#### [YOUR GOAL]
When you reach the line containing "def Obligations.StepTakesTheFrontCommand : Prop" in the entries below, start writing out each line exactly, and stop after the line containing "(∀ (n w : Nat)".

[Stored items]
**********
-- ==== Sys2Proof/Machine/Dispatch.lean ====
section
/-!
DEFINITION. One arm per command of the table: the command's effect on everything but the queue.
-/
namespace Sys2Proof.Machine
**********
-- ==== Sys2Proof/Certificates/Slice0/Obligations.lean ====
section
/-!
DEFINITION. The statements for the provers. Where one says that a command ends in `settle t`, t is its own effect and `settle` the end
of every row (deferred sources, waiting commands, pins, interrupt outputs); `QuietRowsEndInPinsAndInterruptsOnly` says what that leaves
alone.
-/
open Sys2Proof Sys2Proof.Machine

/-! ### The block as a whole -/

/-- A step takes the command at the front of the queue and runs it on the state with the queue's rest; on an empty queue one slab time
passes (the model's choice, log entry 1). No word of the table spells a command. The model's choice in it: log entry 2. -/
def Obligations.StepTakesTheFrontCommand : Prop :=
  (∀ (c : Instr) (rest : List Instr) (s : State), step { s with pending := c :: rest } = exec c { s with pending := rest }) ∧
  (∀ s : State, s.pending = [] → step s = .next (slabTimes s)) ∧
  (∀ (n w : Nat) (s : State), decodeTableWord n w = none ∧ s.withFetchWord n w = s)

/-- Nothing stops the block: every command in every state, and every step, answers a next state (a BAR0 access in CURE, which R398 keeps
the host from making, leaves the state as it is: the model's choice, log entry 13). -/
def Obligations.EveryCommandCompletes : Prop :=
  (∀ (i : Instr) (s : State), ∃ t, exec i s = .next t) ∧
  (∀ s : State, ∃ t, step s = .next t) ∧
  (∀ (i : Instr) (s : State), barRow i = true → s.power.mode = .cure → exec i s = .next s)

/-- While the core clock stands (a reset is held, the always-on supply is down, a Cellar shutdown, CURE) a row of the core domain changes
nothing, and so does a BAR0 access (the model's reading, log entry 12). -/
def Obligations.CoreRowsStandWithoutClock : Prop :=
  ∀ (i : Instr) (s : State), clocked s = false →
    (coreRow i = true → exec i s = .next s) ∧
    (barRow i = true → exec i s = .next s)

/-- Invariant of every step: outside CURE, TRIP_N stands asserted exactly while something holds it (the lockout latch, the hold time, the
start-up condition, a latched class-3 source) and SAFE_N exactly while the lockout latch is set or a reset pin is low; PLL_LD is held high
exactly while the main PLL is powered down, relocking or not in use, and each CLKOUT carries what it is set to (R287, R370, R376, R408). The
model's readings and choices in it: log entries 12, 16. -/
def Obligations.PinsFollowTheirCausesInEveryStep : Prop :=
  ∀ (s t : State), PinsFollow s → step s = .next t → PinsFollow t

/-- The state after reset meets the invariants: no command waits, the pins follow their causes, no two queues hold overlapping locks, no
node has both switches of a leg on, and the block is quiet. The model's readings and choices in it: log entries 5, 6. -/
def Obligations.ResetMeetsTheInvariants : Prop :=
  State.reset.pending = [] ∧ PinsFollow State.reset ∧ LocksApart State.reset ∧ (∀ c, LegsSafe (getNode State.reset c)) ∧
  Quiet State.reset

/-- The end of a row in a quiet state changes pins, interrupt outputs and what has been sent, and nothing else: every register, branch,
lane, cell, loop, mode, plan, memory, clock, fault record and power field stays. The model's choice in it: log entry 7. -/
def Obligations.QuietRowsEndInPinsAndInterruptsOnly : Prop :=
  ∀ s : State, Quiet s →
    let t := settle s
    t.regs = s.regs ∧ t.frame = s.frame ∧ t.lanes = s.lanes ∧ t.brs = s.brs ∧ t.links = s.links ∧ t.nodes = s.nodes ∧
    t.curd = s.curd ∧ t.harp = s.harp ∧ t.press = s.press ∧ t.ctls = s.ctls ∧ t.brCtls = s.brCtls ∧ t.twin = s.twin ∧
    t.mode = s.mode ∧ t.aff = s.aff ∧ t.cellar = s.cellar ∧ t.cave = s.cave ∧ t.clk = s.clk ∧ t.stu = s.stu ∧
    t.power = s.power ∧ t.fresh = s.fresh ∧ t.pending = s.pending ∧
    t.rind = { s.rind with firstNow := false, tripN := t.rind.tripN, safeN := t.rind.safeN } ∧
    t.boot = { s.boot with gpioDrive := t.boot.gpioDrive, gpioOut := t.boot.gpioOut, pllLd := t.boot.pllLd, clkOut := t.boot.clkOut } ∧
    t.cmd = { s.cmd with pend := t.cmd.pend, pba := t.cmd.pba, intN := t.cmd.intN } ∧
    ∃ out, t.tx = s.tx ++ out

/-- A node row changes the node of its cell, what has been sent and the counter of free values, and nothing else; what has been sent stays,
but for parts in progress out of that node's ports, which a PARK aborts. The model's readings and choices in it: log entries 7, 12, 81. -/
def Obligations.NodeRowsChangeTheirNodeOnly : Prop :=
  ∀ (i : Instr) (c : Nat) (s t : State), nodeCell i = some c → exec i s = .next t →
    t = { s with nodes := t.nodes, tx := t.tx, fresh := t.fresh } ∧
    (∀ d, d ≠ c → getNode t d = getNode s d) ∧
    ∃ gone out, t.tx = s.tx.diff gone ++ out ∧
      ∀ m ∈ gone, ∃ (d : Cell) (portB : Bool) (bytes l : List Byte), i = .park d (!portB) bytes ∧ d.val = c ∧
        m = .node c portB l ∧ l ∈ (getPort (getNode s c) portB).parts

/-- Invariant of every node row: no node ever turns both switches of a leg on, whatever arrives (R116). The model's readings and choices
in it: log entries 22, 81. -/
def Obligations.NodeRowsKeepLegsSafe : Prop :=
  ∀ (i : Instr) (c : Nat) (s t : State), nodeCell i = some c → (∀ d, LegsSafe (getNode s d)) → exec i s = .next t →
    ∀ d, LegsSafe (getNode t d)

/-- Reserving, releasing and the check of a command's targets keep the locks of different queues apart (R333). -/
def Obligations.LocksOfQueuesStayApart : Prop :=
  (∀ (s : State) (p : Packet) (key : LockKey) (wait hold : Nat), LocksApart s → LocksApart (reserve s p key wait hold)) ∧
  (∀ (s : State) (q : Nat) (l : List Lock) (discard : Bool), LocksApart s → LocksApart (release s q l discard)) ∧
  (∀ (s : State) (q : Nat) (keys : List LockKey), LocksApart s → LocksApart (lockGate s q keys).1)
**********
#### [THE ANSWER]
def Obligations.StepTakesTheFrontCommand : Prop :=
  (∀ (c : Instr) (rest : List Instr) (s : State), step { s with pending := c :: rest } = exec c { s with pending := rest }) ∧
  (∀ s : State, s.pending = [] → step s = .next (slabTimes s)) ∧
  (∀ (n w : Nat) (s : State), decodeTableWord n w = none ∧ s.withFetchWord n w = s)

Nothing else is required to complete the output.